WHAT TO PRODUCE: Would you please repeat the data exactly as given?
╭─ INFORMATION
-- ==== Sys2Proof/Machine/Repair.lean ====
section
/-! DEFINITION. Order-repair lines: the step of each class, the value over a history, insertion and settling
(spec/04 R64 to R72). -/

namespace Sys2Proof.Machine

/-- Element bytes of a class (R64). -/
def orcSize : OrcClass → Nat
  | .fp32 | .fma => 4
  | .fp16 | .bf16 => 2
  | _ => 8

/-- Does a class reply a prior value (R64)? -/
def orcReplies : OrcClass → Bool
  | .swap | .cas => true
  | _ => false

/-- The class code of a header (R64, R66). -/
def orcCode : OrcClass → Nat
  | .fp32 => 0 | .fp16 => 1 | .bf16 => 2 | .swap => 3 | .sbs => 4 | .cas => 5 | .fma => 6

/-- The class of a code; code 7 is reserved. -/
def orcOfCode (c : Nat) : Option OrcClass :=
  match c with
  | 0 => some .fp32 | 1 => some .fp16 | 2 => some .bf16 | 3 => some .swap | 4 => some .sbs | 5 => some .cas
  | 6 => some .fma | _ => none

/-- One operation on one element: OPND[127:64] is x and OPND[63:0] is y (R64, R66). -/
def orcStep (cls : OrcClass) (e : Nat) (x y : Word) : Nat :=
  match cls with
  | .fp32 => (roundSum specFp32 0 false [decodeIeee specFp32 e, decodeIeee specFp32 (x.toNat % 2 ^ 32)]).1
  | .fp16 => (roundSum specFp16 0 false [decodeIeee specFp16 e, decodeIeee specFp16 (x.toNat % 2 ^ 16)]).1
  | .bf16 => (roundSum specBf16 0 false [decodeIeee specBf16 e, decodeIeee specBf16 (x.toNat % 2 ^ 16)]).1
  | .swap => x.toNat
  | .sbs => leValue ((upFrom 0 8).map fun j => if y.getLsbD j then x.extractLsb' (8 * j) 8 else BitVec.ofNat 8 (e / 2 ^ (8 * j)))
  | .cas => if e = x.toNat then y.toNat else e
  | .fma => (fmaFp .fp32 0 (readFp .fp32 x.toNat) (readFp .fp32 y.toNat) (readFp .fp32 e)).1

/-- Element k of BASE. -/
def OrLine.elem (l : OrLine) (k : Nat) : Nat := vecElem l.base (k * orcSize l.cls) (orcSize l.cls)
/-- The line with element k of BASE at x. -/
def OrLine.putElem (l : OrLine) (k x : Nat) : OrLine :=
  { l with base := vecPutElem l.base (k * orcSize l.cls) (orcSize l.cls) x }

/-- The fold of R68 over the entries of element k that stand at or below the bound. -/
def foldHist (cls : OrcClass) (k : Nat) (bound : Option (BitVec 48)) : List HistEntry → Nat → Nat
  | [], x => x
  | e :: es, x =>
    if e.elem = k then
      if bound.all (fun b => stampLE e.stamp b) then foldHist cls k bound es (orcStep cls x e.x e.y) else x
    else foldHist cls k bound es x

/-- Value(L, k, b) of R68; none bounds nothing. -/
def OrLine.value (l : OrLine) (k : Nat) (bound : Option (BitVec 48)) : Nat := foldHist l.cls k bound l.hist (l.elem k)

/-- An entry inserted in ascending STAMP (R67). -/
def insertHist (e : HistEntry) : List HistEntry → List HistEntry
  | [] => [e]
  | f :: fs => if stampBefore e.stamp f.stamp then e :: f :: fs else f :: insertHist e fs

/-- The line with an entry inserted in ascending STAMP (R67). -/
def OrLine.insert (l : OrLine) (e : HistEntry) : OrLine := { l with hist := insertHist e l.hist }

/-- Settle(L, w) of R72: the line, and the entries that asked for the prior value with that value. -/
def settleHist (w : BitVec 48) (l : OrLine) : List HistEntry → OrLine × List (HistEntry × Nat)
  | [] => ({ l with hist := [] }, [])
  | e :: es =>
    if stampLE e.stamp w then
      let prior := l.elem e.elem
      let r := settleHist w (l.putElem e.elem (orcStep l.cls prior e.x e.y)) es
      (r.1, if e.rq then (e, prior) :: r.2 else r.2)
    else ({ l with hist := e :: es }, [])

/-- Settle(L, w) on a line. -/
def OrLine.settle (l : OrLine) (w : BitVec 48) : OrLine × List (HistEntry × Nat) := settleHist w l l.hist

/-- Every line of a unit settled to w (R72); the watermark itself is set by the caller. -/
def OrUnit.settle (u : OrUnit) (w : BitVec 48) : OrUnit × List (HistEntry × Nat) :=
  let rs := u.lines.map fun l => l.settle w
  ({ u with lines := rs.map (·.1) }, rs.flatMap (·.2))

/-- A line settled to the last stamp of its history, as at completion (R79). -/
def OrLine.settleAll (l : OrLine) : OrLine :=
  match l.hist.getLast? with
  | some e => (l.settle e.stamp).1
  | none => l

/-- A unit that has no line of its plat's list advances with every ply close (R39, R74). -/
def OrUnit.counted (u : OrUnit) (ply : BitVec 16) : Nat :=
  match u.counts.find? (fun c => c.ply == ply) with
  | some c => c.accepted
  | none => 0

/-- The unit with one more append of a ply accepted (R74). -/
def OrUnit.countAppend (u : OrUnit) (ply : BitVec 16) : OrUnit :=
  if u.counts.any (fun c => c.ply == ply) then
    { u with counts := u.counts.map fun c => if c.ply == ply then { c with accepted := c.accepted + 1 } else c }
  else { u with counts := u.counts ++ [⟨ply, none, 1⟩] }

/-- The unit with the total of a ply delivered (R74). -/
def OrUnit.putTotal (u : OrUnit) (ply : BitVec 16) (total : Nat) : OrUnit :=
  if u.counts.any (fun c => c.ply == ply) then
    { u with counts := u.counts.map fun c => if c.ply == ply then { c with total := some total } else c }
  else { u with counts := u.counts ++ [⟨ply, some total, 0⟩] }

end Sys2Proof.Machine
end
╰─
PROBLEM SOLUTION:
-- ==== Sys2Proof/Machine/Repair.lean ====
section
/-! DEFINITION. Order-repair lines: the step of each class, the value over a history, insertion and settling
(spec/04 R64 to R72). -/

namespace Sys2Proof.Machine

/-- Element bytes of a class (R64). -/
def orcSize : OrcClass → Nat
  | .fp32 | .fma => 4
  | .fp16 | .bf16 => 2
  | _ => 8

/-- Does a class reply a prior value (R64)? -/
def orcReplies : OrcClass → Bool
  | .swap | .cas => true
  | _ => false

/-- The class code of a header (R64, R66). -/
def orcCode : OrcClass → Nat
  | .fp32 => 0 | .fp16 => 1 | .bf16 => 2 | .swap => 3 | .sbs => 4 | .cas => 5 | .fma => 6

/-- The class of a code; code 7 is reserved. -/
def orcOfCode (c : Nat) : Option OrcClass :=
  match c with
  | 0 => some .fp32 | 1 => some .fp16 | 2 => some .bf16 | 3 => some .swap | 4 => some .sbs | 5 => some .cas
  | 6 => some .fma | _ => none

/-- One operation on one element: OPND[127:64] is x and OPND[63:0] is y (R64, R66). -/
def orcStep (cls : OrcClass) (e : Nat) (x y : Word) : Nat :=
  match cls with
  | .fp32 => (roundSum specFp32 0 false [decodeIeee specFp32 e, decodeIeee specFp32 (x.toNat % 2 ^ 32)]).1
  | .fp16 => (roundSum specFp16 0 false [decodeIeee specFp16 e, decodeIeee specFp16 (x.toNat % 2 ^ 16)]).1
  | .bf16 => (roundSum specBf16 0 false [decodeIeee specBf16 e, decodeIeee specBf16 (x.toNat % 2 ^ 16)]).1
  | .swap => x.toNat
  | .sbs => leValue ((upFrom 0 8).map fun j => if y.getLsbD j then x.extractLsb' (8 * j) 8 else BitVec.ofNat 8 (e / 2 ^ (8 * j)))
  | .cas => if e = x.toNat then y.toNat else e
  | .fma => (fmaFp .fp32 0 (readFp .fp32 x.toNat) (readFp .fp32 y.toNat) (readFp .fp32 e)).1

/-- Element k of BASE. -/
def OrLine.elem (l : OrLine) (k : Nat) : Nat := vecElem l.base (k * orcSize l.cls) (orcSize l.cls)
/-- The line with element k of BASE at x. -/
def OrLine.putElem (l : OrLine) (k x : Nat) : OrLine :=
  { l with base := vecPutElem l.base (k * orcSize l.cls) (orcSize l.cls) x }

/-- The fold of R68 over the entries of element k that stand at or below the bound. -/
def foldHist (cls : OrcClass) (k : Nat) (bound : Option (BitVec 48)) : List HistEntry → Nat → Nat
  | [], x => x
  | e :: es, x =>
    if e.elem = k then
      if bound.all (fun b => stampLE e.stamp b) then foldHist cls k bound es (orcStep cls x e.x e.y) else x
    else foldHist cls k bound es x

/-- Value(L, k, b) of R68; none bounds nothing. -/
def OrLine.value (l : OrLine) (k : Nat) (bound : Option (BitVec 48)) : Nat := foldHist l.cls k bound l.hist (l.elem k)

/-- An entry inserted in ascending STAMP (R67). -/
def insertHist (e : HistEntry) : List HistEntry → List HistEntry
  | [] => [e]
  | f :: fs => if stampBefore e.stamp f.stamp then e :: f :: fs else f :: insertHist e fs

/-- The line with an entry inserted in ascending STAMP (R67). -/
def OrLine.insert (l : OrLine) (e : HistEntry) : OrLine := { l with hist := insertHist e l.hist }

/-- Settle(L, w) of R72: the line, and the entries that asked for the prior value with that value. -/
def settleHist (w : BitVec 48) (l : OrLine) : List HistEntry → OrLine × List (HistEntry × Nat)
  | [] => ({ l with hist := [] }, [])
  | e :: es =>
    if stampLE e.stamp w then
      let prior := l.elem e.elem
      let r := settleHist w (l.putElem e.elem (orcStep l.cls prior e.x e.y)) es
      (r.1, if e.rq then (e, prior) :: r.2 else r.2)
    else ({ l with hist := e :: es }, [])

/-- Settle(L, w) on a line. -/
def OrLine.settle (l : OrLine) (w : BitVec 48) : OrLine × List (HistEntry × Nat) := settleHist w l l.hist

/-- Every line of a unit settled to w (R72); the watermark itself is set by the caller. -/
def OrUnit.settle (u : OrUnit) (w : BitVec 48) : OrUnit × List (HistEntry × Nat) :=
  let rs := u.lines.map fun l => l.settle w
  ({ u with lines := rs.map (·.1) }, rs.flatMap (·.2))

/-- A line settled to the last stamp of its history, as at completion (R79). -/
def OrLine.settleAll (l : OrLine) : OrLine :=
  match l.hist.getLast? with
  | some e => (l.settle e.stamp).1
  | none => l

/-- A unit that has no line of its plat's list advances with every ply close (R39, R74). -/
def OrUnit.counted (u : OrUnit) (ply : BitVec 16) : Nat :=
  match u.counts.find? (fun c => c.ply == ply) with
  | some c => c.accepted
  | none => 0

/-- The unit with one more append of a ply accepted (R74). -/
def OrUnit.countAppend (u : OrUnit) (ply : BitVec 16) : OrUnit :=
  if u.counts.any (fun c => c.ply == ply) then
    { u with counts := u.counts.map fun c => if c.ply == ply then { c with accepted := c.accepted + 1 } else c }
  else { u with counts := u.counts ++ [⟨ply, none, 1⟩] }

/-- The unit with the total of a ply delivered (R74). -/
def OrUnit.putTotal (u : OrUnit) (ply : BitVec 16) (total : Nat) : OrUnit :=
  if u.counts.any (fun c => c.ply == ply) then
    { u with counts := u.counts.map fun c => if c.ply == ply then { c with total := some total } else c }
  else { u with counts := u.counts ++ [⟨ply, some total, 0⟩] }

end Sys2Proof.Machine
end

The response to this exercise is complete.